-- ==== Sys2Proof/Laws/State.lean ====
section
/-! SUPPORT. The small lemmas of State: what the entry of a key reads as after a write, and that a write to one field leaves every other field alone. -/

namespace Sys2Proof.Machine

@[simp] theorem State.setTport_tports (s : State) (i : Nat) (x : TPort) : (s.setTport i x).tports = Store.put {} s.tports i x := rfl
@[simp] theorem State.tport_setTport_same (s : State) (i : Nat) (x : TPort) : (s.setTport i x).tport i = x := Store.get_put_same _ _ _ _
theorem State.tport_setTport_ne (s : State) (i j : Nat) (x : TPort) (h : j ≠ i) : (s.setTport i x).tport j = s.tport j := Store.get_put_ne _ _ _ h
@[simp] theorem State.setTport_pending (s : State) (i : Nat) (x : TPort) : (s.setTport i x).pending = s.pending := rfl
@[simp] theorem State.setTport_free (s : State) (i : Nat) (x : TPort) : (s.setTport i x).free = s.free := rfl
@[simp] theorem State.setTport_time (s : State) (i : Nat) (x : TPort) : (s.setTport i x).time = s.time := rfl
@[simp] theorem State.setTport_regs (s : State) (i : Nat) (x : TPort) : (s.setTport i x).regs = s.regs := rfl
@[simp] theorem State.setTport_rdata (s : State) (i : Nat) (x : TPort) : (s.setTport i x).rdata = s.rdata := rfl
@[simp] theorem State.setTport_tlines (s : State) (i : Nat) (x : TPort) : (s.setTport i x).tlines = s.tlines := rfl
@[simp] theorem State.setTport_ptp (s : State) (i : Nat) (x : TPort) : (s.setTport i x).ptp = s.ptp := rfl
@[simp] theorem State.setTport_ptpGo (s : State) (i : Nat) (x : TPort) : (s.setTport i x).ptpGo = s.ptpGo := rfl
@[simp] theorem State.setTport_ptpMark (s : State) (i : Nat) (x : TPort) : (s.setTport i x).ptpMark = s.ptpMark := rfl
@[simp] theorem State.setTport_calReq (s : State) (i : Nat) (x : TPort) : (s.setTport i x).calReq = s.calReq := rfl
@[simp] theorem State.setTport_interval (s : State) (i : Nat) (x : TPort) : (s.setTport i x).interval = s.interval := rfl
@[simp] theorem State.setTport_frames (s : State) (i : Nat) (x : TPort) : (s.setTport i x).frames = s.frames := rfl
@[simp] theorem State.setTport_spine (s : State) (i : Nat) (x : TPort) : (s.setTport i x).spine = s.spine := rfl
@[simp] theorem State.setTport_cells (s : State) (i : Nat) (x : TPort) : (s.setTport i x).cells = s.cells := rfl
@[simp] theorem State.setTport_regions (s : State) (i : Nat) (x : TPort) : (s.setTport i x).regions = s.regions := rfl
@[simp] theorem State.setTport_clus (s : State) (i : Nat) (x : TPort) : (s.setTport i x).clus = s.clus := rfl
@[simp] theorem State.setTport_cfg (s : State) (i : Nat) (x : TPort) : (s.setTport i x).cfg = s.cfg := rfl
@[simp] theorem State.setTport_chans (s : State) (i : Nat) (x : TPort) : (s.setTport i x).chans = s.chans := rfl
@[simp] theorem State.setTport_aports (s : State) (i : Nat) (x : TPort) : (s.setTport i x).aports = s.aports := rfl
@[simp] theorem State.setTport_blines (s : State) (i : Nat) (x : TPort) : (s.setTport i x).blines = s.blines := rfl
@[simp] theorem State.setTport_bsrcs (s : State) (i : Nat) (x : TPort) : (s.setTport i x).bsrcs = s.bsrcs := rfl
@[simp] theorem State.setTport_bports (s : State) (i : Nat) (x : TPort) : (s.setTport i x).bports = s.bports := rfl
@[simp] theorem State.setTport_twins (s : State) (i : Nat) (x : TPort) : (s.setTport i x).twins = s.twins := rfl
@[simp] theorem State.setTport_lanes (s : State) (i : Nat) (x : TPort) : (s.setTport i x).lanes = s.lanes := rfl
@[simp] theorem State.setTport_flights (s : State) (i : Nat) (x : TPort) : (s.setTport i x).flights = s.flights := rfl
@[simp] theorem State.setTport_nextId (s : State) (i : Nat) (x : TPort) : (s.setTport i x).nextId = s.nextId := rfl
@[simp] theorem State.setTport_pairs (s : State) (i : Nat) (x : TPort) : (s.setTport i x).pairs = s.pairs := rfl
@[simp] theorem State.setTport_codePend (s : State) (i : Nat) (x : TPort) : (s.setTport i x).codePend = s.codePend := rfl
@[simp] theorem State.setTport_spareQ (s : State) (i : Nat) (x : TPort) : (s.setTport i x).spareQ = s.spareQ := rfl
@[simp] theorem State.setTport_swapWant (s : State) (i : Nat) (x : TPort) : (s.setTport i x).swapWant = s.swapWant := rfl
@[simp] theorem State.setTport_bmems (s : State) (i : Nat) (x : TPort) : (s.setTport i x).bmems = s.bmems := rfl
@[simp] theorem State.setTport_bbytes (s : State) (i : Nat) (x : TPort) : (s.setTport i x).bbytes = s.bbytes := rfl
@[simp] theorem State.setTport_banks (s : State) (i : Nat) (x : TPort) : (s.setTport i x).banks = s.banks := rfl
@[simp] theorem State.setTport_swords (s : State) (i : Nat) (x : TPort) : (s.setTport i x).swords = s.swords := rfl
@[simp] theorem State.setTport_hops (s : State) (i : Nat) (x : TPort) : (s.setTport i x).hops = s.hops := rfl
@[simp] theorem State.setTport_pins (s : State) (i : Nat) (x : TPort) : (s.setTport i x).pins = s.pins := rfl
@[simp] theorem State.setTport_spinePrevs (s : State) (i : Nat) (x : TPort) : (s.setTport i x).spinePrevs = s.spinePrevs := rfl
@[simp] theorem State.setTport_pads (s : State) (i : Nat) (x : TPort) : (s.setTport i x).pads = s.pads := rfl
@[simp] theorem State.setTport_groups (s : State) (i : Nat) (x : TPort) : (s.setTport i x).groups = s.groups := rfl
@[simp] theorem State.setTport_links (s : State) (i : Nat) (x : TPort) : (s.setTport i x).links = s.links := rfl
@[simp] theorem State.setTport_reasms (s : State) (i : Nat) (x : TPort) : (s.setTport i x).reasms = s.reasms := rfl
@[simp] theorem State.setTport_mgmtIn (s : State) (i : Nat) (x : TPort) : (s.setTport i x).mgmtIn = s.mgmtIn := rfl
@[simp] theorem State.setTport_lateTags (s : State) (i : Nat) (x : TPort) : (s.setTport i x).lateTags = s.lateTags := rfl
@[simp] theorem State.setTport_slices (s : State) (i : Nat) (x : TPort) : (s.setTport i x).slices = s.slices := rfl
@[simp] theorem State.setTport_sweep (s : State) (i : Nat) (x : TPort) : (s.setTport i x).sweep = s.sweep := rfl
@[simp] theorem State.setTport_asyNews (s : State) (i : Nat) (x : TPort) : (s.setTport i x).asyNews = s.asyNews := rfl
@[simp] theorem State.setTport_sliceEnded (s : State) (i : Nat) (x : TPort) : (s.setTport i x).sliceEnded = s.sliceEnded := rfl
@[simp] theorem State.setTport_load (s : State) (i : Nat) (x : TPort) : (s.setTport i x).load = s.load := rfl
@[simp] theorem State.setTport_flash (s : State) (i : Nat) (x : TPort) : (s.setTport i x).flash = s.flash := rfl
@[simp] theorem State.setTport_gold (s : State) (i : Nat) (x : TPort) : (s.setTport i x).gold = s.gold := rfl
@[simp] theorem State.setTport_cparks (s : State) (i : Nat) (x : TPort) : (s.setTport i x).cparks = s.cparks := rfl
@[simp] theorem State.setTport_crcs (s : State) (i : Nat) (x : TPort) : (s.setTport i x).crcs = s.crcs := rfl
@[simp] theorem State.setTport_loadEnded (s : State) (i : Nat) (x : TPort) : (s.setTport i x).loadEnded = s.loadEnded := rfl
@[simp] theorem State.setTport_imgHash (s : State) (i : Nat) (x : TPort) : (s.setTport i x).imgHash = s.imgHash := rfl
@[simp] theorem State.setTport_rimgs (s : State) (i : Nat) (x : TPort) : (s.setTport i x).rimgs = s.rimgs := rfl
@[simp] theorem State.setTport_staged (s : State) (i : Nat) (x : TPort) : (s.setTport i x).staged = s.staged := rfl
@[simp] theorem State.setTport_loadAsked (s : State) (i : Nat) (x : TPort) : (s.setTport i x).loadAsked = s.loadAsked := rfl
@[simp] theorem State.setTport_toldFaults (s : State) (i : Nat) (x : TPort) : (s.setTport i x).toldFaults = s.toldFaults := rfl
@[simp] theorem State.setTport_kslots (s : State) (i : Nat) (x : TPort) : (s.setTport i x).kslots = s.kslots := rfl
@[simp] theorem State.setTport_oslots (s : State) (i : Nat) (x : TPort) : (s.setTport i x).oslots = s.oslots := rfl
@[simp] theorem State.setTport_kcmd (s : State) (i : Nat) (x : TPort) : (s.setTport i x).kcmd = s.kcmd := rfl
@[simp] theorem State.setTport_cutSlots (s : State) (i : Nat) (x : TPort) : (s.setTport i x).cutSlots = s.cutSlots := rfl
@[simp] theorem State.setTport_tkrev (s : State) (i : Nat) (x : TPort) : (s.setTport i x).tkrev = s.tkrev := rfl
@[simp] theorem State.setTport_fwsvn (s : State) (i : Nat) (x : TPort) : (s.setTport i x).fwsvn = s.fwsvn := rfl
@[simp] theorem State.setTport_fw (s : State) (i : Nat) (x : TPort) : (s.setTport i x).fw = s.fw := rfl
@[simp] theorem State.setTport_recovery (s : State) (i : Nat) (x : TPort) : (s.setTport i x).recovery = s.recovery := rfl
@[simp] theorem State.setTport_reports (s : State) (i : Nat) (x : TPort) : (s.setTport i x).reports = s.reports := rfl
@[simp] theorem State.setTport_signed (s : State) (i : Nat) (x : TPort) : (s.setTport i x).signed = s.signed := rfl
@[simp] theorem State.setTport_attests (s : State) (i : Nat) (x : TPort) : (s.setTport i x).attests = s.attests := rfl
@[simp] theorem State.setTport_uarts (s : State) (i : Nat) (x : TPort) : (s.setTport i x).uarts = s.uarts := rfl
@[simp] theorem State.setTport_spi (s : State) (i : Nat) (x : TPort) : (s.setTport i x).spi = s.spi := rfl
@[simp] theorem State.setTport_i2cs (s : State) (i : Nat) (x : TPort) : (s.setTport i x).i2cs = s.i2cs := rfl
@[simp] theorem State.setTport_cores (s : State) (i : Nat) (x : TPort) : (s.setTport i x).cores = s.cores := rfl
@[simp] theorem State.setTport_wdgs (s : State) (i : Nat) (x : TPort) : (s.setTport i x).wdgs = s.wdgs := rfl
@[simp] theorem State.setTport_gexts (s : State) (i : Nat) (x : TPort) : (s.setTport i x).gexts = s.gexts := rfl
@[simp] theorem State.setTport_gkeeps (s : State) (i : Nat) (x : TPort) : (s.setTport i x).gkeeps = s.gkeeps := rfl
@[simp] theorem State.setTport_glines (s : State) (i : Nat) (x : TPort) : (s.setTport i x).glines = s.glines := rfl
@[simp] theorem State.setTport_gheld (s : State) (i : Nat) (x : TPort) : (s.setTport i x).gheld = s.gheld := rfl
@[simp] theorem State.setTport_cmpNews (s : State) (i : Nat) (x : TPort) : (s.setTport i x).cmpNews = s.cmpNews := rfl
@[simp] theorem State.setTport_ptpNews (s : State) (i : Nat) (x : TPort) : (s.setTport i x).ptpNews = s.ptpNews := rfl
@[simp] theorem State.setTport_ptpStamp (s : State) (i : Nat) (x : TPort) : (s.setTport i x).ptpStamp = s.ptpStamp := rfl
@[simp] theorem State.setTport_ppsAt (s : State) (i : Nat) (x : TPort) : (s.setTport i x).ppsAt = s.ppsAt := rfl
@[simp] theorem State.setTport_mem (s : State) (i : Nat) (x : TPort) : (s.setTport i x).mem = s.mem := rfl
@[simp] theorem State.setTport_memEpoch (s : State) (i : Nat) (x : TPort) : (s.setTport i x).memEpoch = s.memEpoch := rfl
@[simp] theorem State.setTport_ix (s : State) (i : Nat) (x : TPort) : (s.setTport i x).ix = s.ix := rfl
@[simp] theorem State.setTport_ixOut (s : State) (i : Nat) (x : TPort) : (s.setTport i x).ixOut = s.ixOut := rfl
@[simp] theorem State.setTport_doms (s : State) (i : Nat) (x : TPort) : (s.setTport i x).doms = s.doms := rfl
@[simp] theorem State.setTport_epoch (s : State) (i : Nat) (x : TPort) : (s.setTport i x).epoch = s.epoch := rfl
@[simp] theorem State.setTport_ups (s : State) (i : Nat) (x : TPort) : (s.setTport i x).ups = s.ups := rfl
@[simp] theorem State.setTport_dns (s : State) (i : Nat) (x : TPort) : (s.setTport i x).dns = s.dns := rfl
@[simp] theorem State.setTport_probes (s : State) (i : Nat) (x : TPort) : (s.setTport i x).probes = s.probes := rfl
@[simp] theorem State.setTport_tapIr (s : State) (i : Nat) (x : TPort) : (s.setTport i x).tapIr = s.tapIr := rfl
@[simp] theorem State.setTport_bscan (s : State) (i : Nat) (x : TPort) : (s.setTport i x).bscan = s.bscan := rfl
@[simp] theorem State.setTport_dbgAcc (s : State) (i : Nat) (x : TPort) : (s.setTport i x).dbgAcc = s.dbgAcc := rfl
@[simp] theorem State.setTport_dbgStatus (s : State) (i : Nat) (x : TPort) : (s.setTport i x).dbgStatus = s.dbgStatus := rfl
@[simp] theorem State.setTport_dbgP (s : State) (i : Nat) (x : TPort) : (s.setTport i x).dbgP = s.dbgP := rfl
@[simp] theorem State.setTport_dbgData (s : State) (i : Nat) (x : TPort) : (s.setTport i x).dbgData = s.dbgData := rfl
@[simp] theorem State.setTport_bcap (s : State) (i : Nat) (x : TPort) : (s.setTport i x).bcap = s.bcap := rfl
@[simp] theorem State.setTport_vin (s : State) (i : Nat) (x : TPort) : (s.setTport i x).vin = s.vin := rfl
@[simp] theorem State.setTport_vbat (s : State) (i : Nat) (x : TPort) : (s.setTport i x).vbat = s.vbat := rfl
@[simp] theorem State.setTport_bbGone (s : State) (i : Nat) (x : TPort) : (s.setTport i x).bbGone = s.bbGone := rfl
@[simp] theorem State.setTport_hot (s : State) (i : Nat) (x : TPort) : (s.setTport i x).hot = s.hot := rfl
@[simp] theorem State.setTport_bootDue (s : State) (i : Nat) (x : TPort) : (s.setTport i x).bootDue = s.bootDue := rfl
● ● ●
■ PROBLEM
Exactly reproduce the lines of the data above that run from the line containing "s.dns := rfl" through the final one.

■ REPLY TO THE EXERCISE
@[simp] theorem State.setTport_dns (s : State) (i : Nat) (x : TPort) : (s.setTport i x).dns = s.dns := rfl
@[simp] theorem State.setTport_probes (s : State) (i : Nat) (x : TPort) : (s.setTport i x).probes = s.probes := rfl
@[simp] theorem State.setTport_tapIr (s : State) (i : Nat) (x : TPort) : (s.setTport i x).tapIr = s.tapIr := rfl
@[simp] theorem State.setTport_bscan (s : State) (i : Nat) (x : TPort) : (s.setTport i x).bscan = s.bscan := rfl
@[simp] theorem State.setTport_dbgAcc (s : State) (i : Nat) (x : TPort) : (s.setTport i x).dbgAcc = s.dbgAcc := rfl
@[simp] theorem State.setTport_dbgStatus (s : State) (i : Nat) (x : TPort) : (s.setTport i x).dbgStatus = s.dbgStatus := rfl
@[simp] theorem State.setTport_dbgP (s : State) (i : Nat) (x : TPort) : (s.setTport i x).dbgP = s.dbgP := rfl
@[simp] theorem State.setTport_dbgData (s : State) (i : Nat) (x : TPort) : (s.setTport i x).dbgData = s.dbgData := rfl
@[simp] theorem State.setTport_bcap (s : State) (i : Nat) (x : TPort) : (s.setTport i x).bcap = s.bcap := rfl
@[simp] theorem State.setTport_vin (s : State) (i : Nat) (x : TPort) : (s.setTport i x).vin = s.vin := rfl
@[simp] theorem State.setTport_vbat (s : State) (i : Nat) (x : TPort) : (s.setTport i x).vbat = s.vbat := rfl
@[simp] theorem State.setTport_bbGone (s : State) (i : Nat) (x : TPort) : (s.setTport i x).bbGone = s.bbGone := rfl
@[simp] theorem State.setTport_hot (s : State) (i : Nat) (x : TPort) : (s.setTport i x).hot = s.hot := rfl
@[simp] theorem State.setTport_bootDue (s : State) (i : Nat) (x : TPort) : (s.setTport i x).bootDue = s.bootDue := rfl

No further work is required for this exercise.